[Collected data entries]
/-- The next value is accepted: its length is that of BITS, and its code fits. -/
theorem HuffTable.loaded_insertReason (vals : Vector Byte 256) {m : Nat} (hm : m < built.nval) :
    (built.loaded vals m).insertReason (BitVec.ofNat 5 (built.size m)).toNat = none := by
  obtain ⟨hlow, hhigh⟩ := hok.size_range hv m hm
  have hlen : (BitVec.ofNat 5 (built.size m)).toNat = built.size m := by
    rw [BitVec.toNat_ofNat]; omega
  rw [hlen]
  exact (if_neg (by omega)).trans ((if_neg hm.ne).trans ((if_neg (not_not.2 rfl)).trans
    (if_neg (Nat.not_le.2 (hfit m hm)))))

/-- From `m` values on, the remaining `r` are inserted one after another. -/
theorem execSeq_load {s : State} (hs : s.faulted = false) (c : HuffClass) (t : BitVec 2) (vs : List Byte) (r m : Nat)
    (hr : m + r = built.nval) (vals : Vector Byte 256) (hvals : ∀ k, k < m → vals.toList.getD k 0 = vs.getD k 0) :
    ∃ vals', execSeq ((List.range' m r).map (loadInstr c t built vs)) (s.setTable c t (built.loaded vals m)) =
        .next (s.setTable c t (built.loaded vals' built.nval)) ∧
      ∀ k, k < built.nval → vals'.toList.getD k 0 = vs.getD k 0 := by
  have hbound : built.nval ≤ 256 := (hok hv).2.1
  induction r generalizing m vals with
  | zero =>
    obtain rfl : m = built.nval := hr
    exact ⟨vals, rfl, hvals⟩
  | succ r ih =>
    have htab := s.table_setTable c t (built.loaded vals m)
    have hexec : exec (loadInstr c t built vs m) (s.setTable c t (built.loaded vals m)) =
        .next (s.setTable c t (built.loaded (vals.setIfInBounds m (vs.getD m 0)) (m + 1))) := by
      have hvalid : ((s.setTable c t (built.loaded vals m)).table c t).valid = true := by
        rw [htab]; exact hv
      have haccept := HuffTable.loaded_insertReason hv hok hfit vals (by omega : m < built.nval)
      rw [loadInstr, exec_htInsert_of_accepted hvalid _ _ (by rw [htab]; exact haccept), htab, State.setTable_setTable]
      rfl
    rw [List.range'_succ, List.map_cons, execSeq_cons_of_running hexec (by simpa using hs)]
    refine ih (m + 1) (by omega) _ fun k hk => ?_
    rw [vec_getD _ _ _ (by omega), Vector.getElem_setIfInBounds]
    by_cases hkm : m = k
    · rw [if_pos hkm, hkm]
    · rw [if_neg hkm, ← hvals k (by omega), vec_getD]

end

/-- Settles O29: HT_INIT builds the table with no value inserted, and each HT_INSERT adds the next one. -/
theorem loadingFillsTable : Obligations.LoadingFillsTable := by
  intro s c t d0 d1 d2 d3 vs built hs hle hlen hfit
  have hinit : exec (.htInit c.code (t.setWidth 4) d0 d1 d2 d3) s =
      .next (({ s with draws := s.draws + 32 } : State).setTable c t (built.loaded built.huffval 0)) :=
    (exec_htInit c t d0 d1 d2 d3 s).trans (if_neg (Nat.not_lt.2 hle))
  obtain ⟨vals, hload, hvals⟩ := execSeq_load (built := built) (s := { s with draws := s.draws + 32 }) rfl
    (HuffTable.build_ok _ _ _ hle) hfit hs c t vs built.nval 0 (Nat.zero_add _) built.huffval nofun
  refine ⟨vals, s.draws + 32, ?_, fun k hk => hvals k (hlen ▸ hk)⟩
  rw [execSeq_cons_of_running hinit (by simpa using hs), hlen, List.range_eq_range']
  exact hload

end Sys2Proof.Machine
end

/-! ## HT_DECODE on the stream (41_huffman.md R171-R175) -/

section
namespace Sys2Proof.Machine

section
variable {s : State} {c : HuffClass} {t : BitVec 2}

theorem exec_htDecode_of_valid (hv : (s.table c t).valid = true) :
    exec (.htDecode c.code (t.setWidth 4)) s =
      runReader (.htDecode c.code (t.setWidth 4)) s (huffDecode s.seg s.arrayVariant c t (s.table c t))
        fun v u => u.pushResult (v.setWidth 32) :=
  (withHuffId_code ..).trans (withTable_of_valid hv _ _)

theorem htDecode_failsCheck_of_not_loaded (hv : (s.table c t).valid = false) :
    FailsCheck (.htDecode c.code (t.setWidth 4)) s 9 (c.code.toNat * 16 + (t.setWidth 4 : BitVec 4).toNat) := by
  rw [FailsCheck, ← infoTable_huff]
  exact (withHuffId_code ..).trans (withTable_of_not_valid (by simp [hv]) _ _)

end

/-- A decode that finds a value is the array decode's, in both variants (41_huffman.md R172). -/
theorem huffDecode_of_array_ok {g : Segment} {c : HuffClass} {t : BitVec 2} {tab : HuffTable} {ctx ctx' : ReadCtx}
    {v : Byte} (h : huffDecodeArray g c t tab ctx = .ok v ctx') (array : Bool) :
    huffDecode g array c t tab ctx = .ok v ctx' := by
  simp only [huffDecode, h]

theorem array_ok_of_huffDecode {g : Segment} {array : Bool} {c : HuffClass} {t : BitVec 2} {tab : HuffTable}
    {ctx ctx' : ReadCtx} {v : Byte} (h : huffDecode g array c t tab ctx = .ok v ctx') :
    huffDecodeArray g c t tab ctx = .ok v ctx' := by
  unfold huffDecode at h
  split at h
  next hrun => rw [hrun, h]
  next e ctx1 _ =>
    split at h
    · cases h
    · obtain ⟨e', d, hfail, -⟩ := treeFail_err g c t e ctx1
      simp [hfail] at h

...

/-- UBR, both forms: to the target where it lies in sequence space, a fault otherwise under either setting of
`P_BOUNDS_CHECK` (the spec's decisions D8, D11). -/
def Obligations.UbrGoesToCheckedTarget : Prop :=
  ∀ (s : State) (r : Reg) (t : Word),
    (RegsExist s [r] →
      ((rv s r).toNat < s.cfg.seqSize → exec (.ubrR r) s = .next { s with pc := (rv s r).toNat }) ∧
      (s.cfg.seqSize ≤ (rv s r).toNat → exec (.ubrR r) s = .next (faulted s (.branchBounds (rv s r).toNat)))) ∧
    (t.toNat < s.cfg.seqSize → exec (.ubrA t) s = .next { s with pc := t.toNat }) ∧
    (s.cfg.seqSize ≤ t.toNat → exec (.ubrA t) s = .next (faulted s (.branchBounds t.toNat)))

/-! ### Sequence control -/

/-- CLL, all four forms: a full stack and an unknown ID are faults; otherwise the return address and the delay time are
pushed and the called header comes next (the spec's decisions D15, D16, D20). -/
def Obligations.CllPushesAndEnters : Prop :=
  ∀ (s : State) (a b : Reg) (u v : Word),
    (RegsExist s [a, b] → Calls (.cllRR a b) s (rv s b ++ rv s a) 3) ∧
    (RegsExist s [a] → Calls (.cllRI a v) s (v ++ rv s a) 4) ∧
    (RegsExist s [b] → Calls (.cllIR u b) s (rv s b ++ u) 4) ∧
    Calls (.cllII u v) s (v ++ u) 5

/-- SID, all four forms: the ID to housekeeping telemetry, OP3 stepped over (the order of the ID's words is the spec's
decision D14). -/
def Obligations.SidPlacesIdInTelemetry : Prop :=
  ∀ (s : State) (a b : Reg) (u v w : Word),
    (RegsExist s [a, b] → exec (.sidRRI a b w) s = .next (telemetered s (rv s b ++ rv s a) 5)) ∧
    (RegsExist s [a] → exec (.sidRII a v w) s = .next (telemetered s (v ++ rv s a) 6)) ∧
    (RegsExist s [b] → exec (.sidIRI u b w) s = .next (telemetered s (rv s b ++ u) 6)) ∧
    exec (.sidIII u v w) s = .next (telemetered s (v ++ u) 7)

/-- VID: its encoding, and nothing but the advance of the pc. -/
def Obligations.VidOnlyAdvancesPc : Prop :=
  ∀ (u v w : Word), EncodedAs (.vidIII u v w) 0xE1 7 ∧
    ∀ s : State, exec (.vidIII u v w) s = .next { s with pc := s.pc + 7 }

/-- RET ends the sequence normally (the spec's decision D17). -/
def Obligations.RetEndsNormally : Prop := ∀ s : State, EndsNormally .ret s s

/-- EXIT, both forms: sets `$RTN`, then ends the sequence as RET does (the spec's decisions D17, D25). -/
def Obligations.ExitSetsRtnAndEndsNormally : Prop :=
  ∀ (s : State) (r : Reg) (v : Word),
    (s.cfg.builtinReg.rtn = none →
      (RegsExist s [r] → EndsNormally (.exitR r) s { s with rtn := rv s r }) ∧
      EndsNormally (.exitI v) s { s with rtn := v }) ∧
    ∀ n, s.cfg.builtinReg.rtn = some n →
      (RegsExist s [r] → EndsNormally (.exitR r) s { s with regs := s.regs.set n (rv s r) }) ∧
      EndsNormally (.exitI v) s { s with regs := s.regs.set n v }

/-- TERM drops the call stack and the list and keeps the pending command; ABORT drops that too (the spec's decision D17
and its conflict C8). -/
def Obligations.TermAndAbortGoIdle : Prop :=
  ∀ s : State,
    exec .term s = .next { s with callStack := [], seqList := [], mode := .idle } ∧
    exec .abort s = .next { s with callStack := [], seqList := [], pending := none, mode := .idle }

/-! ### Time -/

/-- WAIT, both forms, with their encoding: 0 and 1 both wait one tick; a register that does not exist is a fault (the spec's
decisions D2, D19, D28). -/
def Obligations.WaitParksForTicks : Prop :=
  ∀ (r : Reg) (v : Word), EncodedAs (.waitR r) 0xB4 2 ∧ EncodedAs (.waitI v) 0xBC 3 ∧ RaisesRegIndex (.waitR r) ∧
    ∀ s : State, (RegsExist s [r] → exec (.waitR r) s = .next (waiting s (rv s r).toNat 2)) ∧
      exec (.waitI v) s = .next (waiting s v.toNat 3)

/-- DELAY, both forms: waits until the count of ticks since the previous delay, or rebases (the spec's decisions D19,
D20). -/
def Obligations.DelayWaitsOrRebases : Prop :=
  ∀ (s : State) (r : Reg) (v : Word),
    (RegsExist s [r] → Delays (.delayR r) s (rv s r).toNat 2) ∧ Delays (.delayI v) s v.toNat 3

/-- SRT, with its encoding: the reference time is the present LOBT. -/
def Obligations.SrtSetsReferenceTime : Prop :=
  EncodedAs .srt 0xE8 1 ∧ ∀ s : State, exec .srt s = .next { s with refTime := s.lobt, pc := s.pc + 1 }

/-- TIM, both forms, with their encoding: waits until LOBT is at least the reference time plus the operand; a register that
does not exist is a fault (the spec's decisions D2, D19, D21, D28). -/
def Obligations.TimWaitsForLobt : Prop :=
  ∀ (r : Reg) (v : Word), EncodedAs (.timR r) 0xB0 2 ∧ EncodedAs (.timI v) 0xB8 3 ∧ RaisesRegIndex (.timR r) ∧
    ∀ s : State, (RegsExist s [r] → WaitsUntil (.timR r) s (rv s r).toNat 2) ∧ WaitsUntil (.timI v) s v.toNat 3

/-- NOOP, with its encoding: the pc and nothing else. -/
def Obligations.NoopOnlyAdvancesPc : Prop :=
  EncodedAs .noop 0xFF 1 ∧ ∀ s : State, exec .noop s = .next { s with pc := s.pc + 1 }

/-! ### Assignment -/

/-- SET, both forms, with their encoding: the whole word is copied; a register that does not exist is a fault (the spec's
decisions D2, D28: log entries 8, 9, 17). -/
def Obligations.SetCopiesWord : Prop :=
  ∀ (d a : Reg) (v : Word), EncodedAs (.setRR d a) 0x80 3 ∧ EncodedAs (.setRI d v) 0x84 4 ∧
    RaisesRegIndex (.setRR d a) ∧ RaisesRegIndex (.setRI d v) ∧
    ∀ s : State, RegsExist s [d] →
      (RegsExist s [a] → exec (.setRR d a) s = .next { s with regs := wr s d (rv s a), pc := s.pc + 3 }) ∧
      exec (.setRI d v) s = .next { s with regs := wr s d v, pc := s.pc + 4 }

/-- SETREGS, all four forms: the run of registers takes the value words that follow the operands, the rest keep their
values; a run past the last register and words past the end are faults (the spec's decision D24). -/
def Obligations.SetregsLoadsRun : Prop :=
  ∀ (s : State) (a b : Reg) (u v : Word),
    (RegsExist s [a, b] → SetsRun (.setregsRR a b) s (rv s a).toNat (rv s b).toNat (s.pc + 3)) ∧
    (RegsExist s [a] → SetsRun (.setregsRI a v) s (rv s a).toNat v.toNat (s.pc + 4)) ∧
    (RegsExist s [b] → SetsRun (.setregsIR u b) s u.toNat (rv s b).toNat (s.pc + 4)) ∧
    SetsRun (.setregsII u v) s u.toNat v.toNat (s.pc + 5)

* * *

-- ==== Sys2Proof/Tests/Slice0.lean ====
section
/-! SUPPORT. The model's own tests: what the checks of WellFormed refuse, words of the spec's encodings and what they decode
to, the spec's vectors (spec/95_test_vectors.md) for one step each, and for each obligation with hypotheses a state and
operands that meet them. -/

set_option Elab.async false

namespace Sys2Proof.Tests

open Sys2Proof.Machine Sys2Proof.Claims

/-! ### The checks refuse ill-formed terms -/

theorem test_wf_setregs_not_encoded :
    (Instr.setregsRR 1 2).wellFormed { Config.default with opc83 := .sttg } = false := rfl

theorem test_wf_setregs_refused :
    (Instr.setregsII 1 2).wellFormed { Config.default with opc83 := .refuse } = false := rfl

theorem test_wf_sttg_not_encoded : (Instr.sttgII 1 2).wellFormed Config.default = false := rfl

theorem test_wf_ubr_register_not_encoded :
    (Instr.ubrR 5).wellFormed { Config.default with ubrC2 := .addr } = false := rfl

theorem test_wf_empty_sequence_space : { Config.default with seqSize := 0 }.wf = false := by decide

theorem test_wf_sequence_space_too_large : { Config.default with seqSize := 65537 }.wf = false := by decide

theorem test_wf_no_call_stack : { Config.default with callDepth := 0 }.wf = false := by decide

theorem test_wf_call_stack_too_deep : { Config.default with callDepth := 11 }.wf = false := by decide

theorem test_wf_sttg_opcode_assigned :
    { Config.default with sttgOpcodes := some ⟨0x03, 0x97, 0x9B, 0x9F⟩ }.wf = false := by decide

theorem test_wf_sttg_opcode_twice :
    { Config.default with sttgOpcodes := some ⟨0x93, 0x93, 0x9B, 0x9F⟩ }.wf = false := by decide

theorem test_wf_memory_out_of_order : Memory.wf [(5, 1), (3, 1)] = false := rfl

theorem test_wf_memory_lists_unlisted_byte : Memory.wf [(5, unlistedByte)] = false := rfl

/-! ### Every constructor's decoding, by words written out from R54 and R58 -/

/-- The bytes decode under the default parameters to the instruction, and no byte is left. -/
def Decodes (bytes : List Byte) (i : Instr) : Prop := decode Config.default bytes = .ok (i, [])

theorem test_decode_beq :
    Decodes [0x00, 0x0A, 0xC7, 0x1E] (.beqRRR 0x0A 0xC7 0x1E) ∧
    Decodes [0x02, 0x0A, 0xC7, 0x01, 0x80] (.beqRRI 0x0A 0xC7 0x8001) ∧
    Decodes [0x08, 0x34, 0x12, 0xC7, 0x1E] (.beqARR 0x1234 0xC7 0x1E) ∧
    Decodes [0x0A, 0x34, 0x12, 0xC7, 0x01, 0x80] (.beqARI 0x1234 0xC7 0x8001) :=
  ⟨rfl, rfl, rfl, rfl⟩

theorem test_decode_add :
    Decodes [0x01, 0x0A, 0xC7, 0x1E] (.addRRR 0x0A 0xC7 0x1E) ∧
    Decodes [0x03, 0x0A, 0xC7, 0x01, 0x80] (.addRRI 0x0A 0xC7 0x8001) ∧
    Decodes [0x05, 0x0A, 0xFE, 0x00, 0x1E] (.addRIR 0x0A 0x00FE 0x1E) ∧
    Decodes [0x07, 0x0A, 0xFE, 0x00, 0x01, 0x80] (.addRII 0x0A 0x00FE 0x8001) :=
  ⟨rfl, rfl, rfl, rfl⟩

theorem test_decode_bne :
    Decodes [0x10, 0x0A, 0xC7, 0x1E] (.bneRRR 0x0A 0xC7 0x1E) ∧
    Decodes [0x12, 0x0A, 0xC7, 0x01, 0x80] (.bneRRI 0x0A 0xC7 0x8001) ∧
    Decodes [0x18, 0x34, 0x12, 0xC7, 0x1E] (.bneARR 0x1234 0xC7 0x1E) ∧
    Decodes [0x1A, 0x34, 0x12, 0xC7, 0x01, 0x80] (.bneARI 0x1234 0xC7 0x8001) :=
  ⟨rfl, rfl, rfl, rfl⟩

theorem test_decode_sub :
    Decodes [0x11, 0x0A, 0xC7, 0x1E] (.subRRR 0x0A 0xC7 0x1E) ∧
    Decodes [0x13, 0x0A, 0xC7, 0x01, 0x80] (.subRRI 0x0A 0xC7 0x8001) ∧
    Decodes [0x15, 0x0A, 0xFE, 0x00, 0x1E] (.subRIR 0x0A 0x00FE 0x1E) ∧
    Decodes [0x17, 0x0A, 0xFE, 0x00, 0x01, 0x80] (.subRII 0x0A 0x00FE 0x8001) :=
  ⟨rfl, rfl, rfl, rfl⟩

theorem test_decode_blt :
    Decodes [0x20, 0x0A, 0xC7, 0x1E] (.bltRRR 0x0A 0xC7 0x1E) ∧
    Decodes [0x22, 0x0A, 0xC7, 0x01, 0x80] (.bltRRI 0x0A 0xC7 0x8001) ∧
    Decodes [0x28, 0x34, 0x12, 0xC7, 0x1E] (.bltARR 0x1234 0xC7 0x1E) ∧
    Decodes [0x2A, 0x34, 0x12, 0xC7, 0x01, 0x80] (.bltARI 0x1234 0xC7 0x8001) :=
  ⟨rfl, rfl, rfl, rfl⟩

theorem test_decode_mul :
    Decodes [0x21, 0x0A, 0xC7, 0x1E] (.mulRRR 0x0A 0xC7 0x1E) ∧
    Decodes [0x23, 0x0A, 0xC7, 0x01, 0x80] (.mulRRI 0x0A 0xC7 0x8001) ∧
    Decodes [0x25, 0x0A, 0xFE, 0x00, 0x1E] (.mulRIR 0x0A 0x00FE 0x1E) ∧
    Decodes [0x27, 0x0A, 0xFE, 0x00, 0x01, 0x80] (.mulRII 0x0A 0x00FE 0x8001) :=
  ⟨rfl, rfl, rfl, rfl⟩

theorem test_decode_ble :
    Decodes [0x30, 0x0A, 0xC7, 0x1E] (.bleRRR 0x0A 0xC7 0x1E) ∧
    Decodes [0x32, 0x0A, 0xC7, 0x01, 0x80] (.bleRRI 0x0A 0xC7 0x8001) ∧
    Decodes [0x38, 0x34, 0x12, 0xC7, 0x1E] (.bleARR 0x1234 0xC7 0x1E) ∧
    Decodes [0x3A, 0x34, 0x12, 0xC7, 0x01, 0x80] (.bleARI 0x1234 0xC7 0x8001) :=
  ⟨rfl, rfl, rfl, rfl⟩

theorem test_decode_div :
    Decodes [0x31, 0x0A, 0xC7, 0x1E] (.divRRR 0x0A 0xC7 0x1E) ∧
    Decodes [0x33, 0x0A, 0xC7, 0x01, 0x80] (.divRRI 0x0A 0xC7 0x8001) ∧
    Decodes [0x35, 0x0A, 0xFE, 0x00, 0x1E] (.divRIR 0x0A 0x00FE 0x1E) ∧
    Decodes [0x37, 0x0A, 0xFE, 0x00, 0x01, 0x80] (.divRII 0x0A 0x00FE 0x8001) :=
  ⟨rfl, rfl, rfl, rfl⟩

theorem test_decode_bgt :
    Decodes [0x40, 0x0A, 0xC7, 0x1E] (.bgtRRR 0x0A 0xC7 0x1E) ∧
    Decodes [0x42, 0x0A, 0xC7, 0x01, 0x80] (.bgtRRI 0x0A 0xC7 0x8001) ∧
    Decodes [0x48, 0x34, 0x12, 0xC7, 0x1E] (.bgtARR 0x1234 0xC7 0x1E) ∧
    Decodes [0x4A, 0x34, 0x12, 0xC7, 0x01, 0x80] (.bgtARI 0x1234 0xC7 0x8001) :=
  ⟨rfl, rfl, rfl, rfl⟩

What you have to do: Reproduce, character for character, only the lines of the preceding data that start at the line with "(RegsExist s [a, b] → exec" and end at the line with "D17, D25). -/", both included.

Solved exercise:
    (RegsExist s [a, b] → exec (.sidRRI a b w) s = .next (telemetered s (rv s b ++ rv s a) 5)) ∧
    (RegsExist s [a] → exec (.sidRII a v w) s = .next (telemetered s (v ++ rv s a) 6)) ∧
    (RegsExist s [b] → exec (.sidIRI u b w) s = .next (telemetered s (rv s b ++ u) 6)) ∧
    exec (.sidIII u v w) s = .next (telemetered s (v ++ u) 7)

/-- VID: its encoding, and nothing but the advance of the pc. -/
def Obligations.VidOnlyAdvancesPc : Prop :=
  ∀ (u v w : Word), EncodedAs (.vidIII u v w) 0xE1 7 ∧
    ∀ s : State, exec (.vidIII u v w) s = .next { s with pc := s.pc + 7 }

/-- RET ends the sequence normally (the spec's decision D17). -/
def Obligations.RetEndsNormally : Prop := ∀ s : State, EndsNormally .ret s s

/-- EXIT, both forms: sets `$RTN`, then ends the sequence as RET does (the spec's decisions D17, D25). -/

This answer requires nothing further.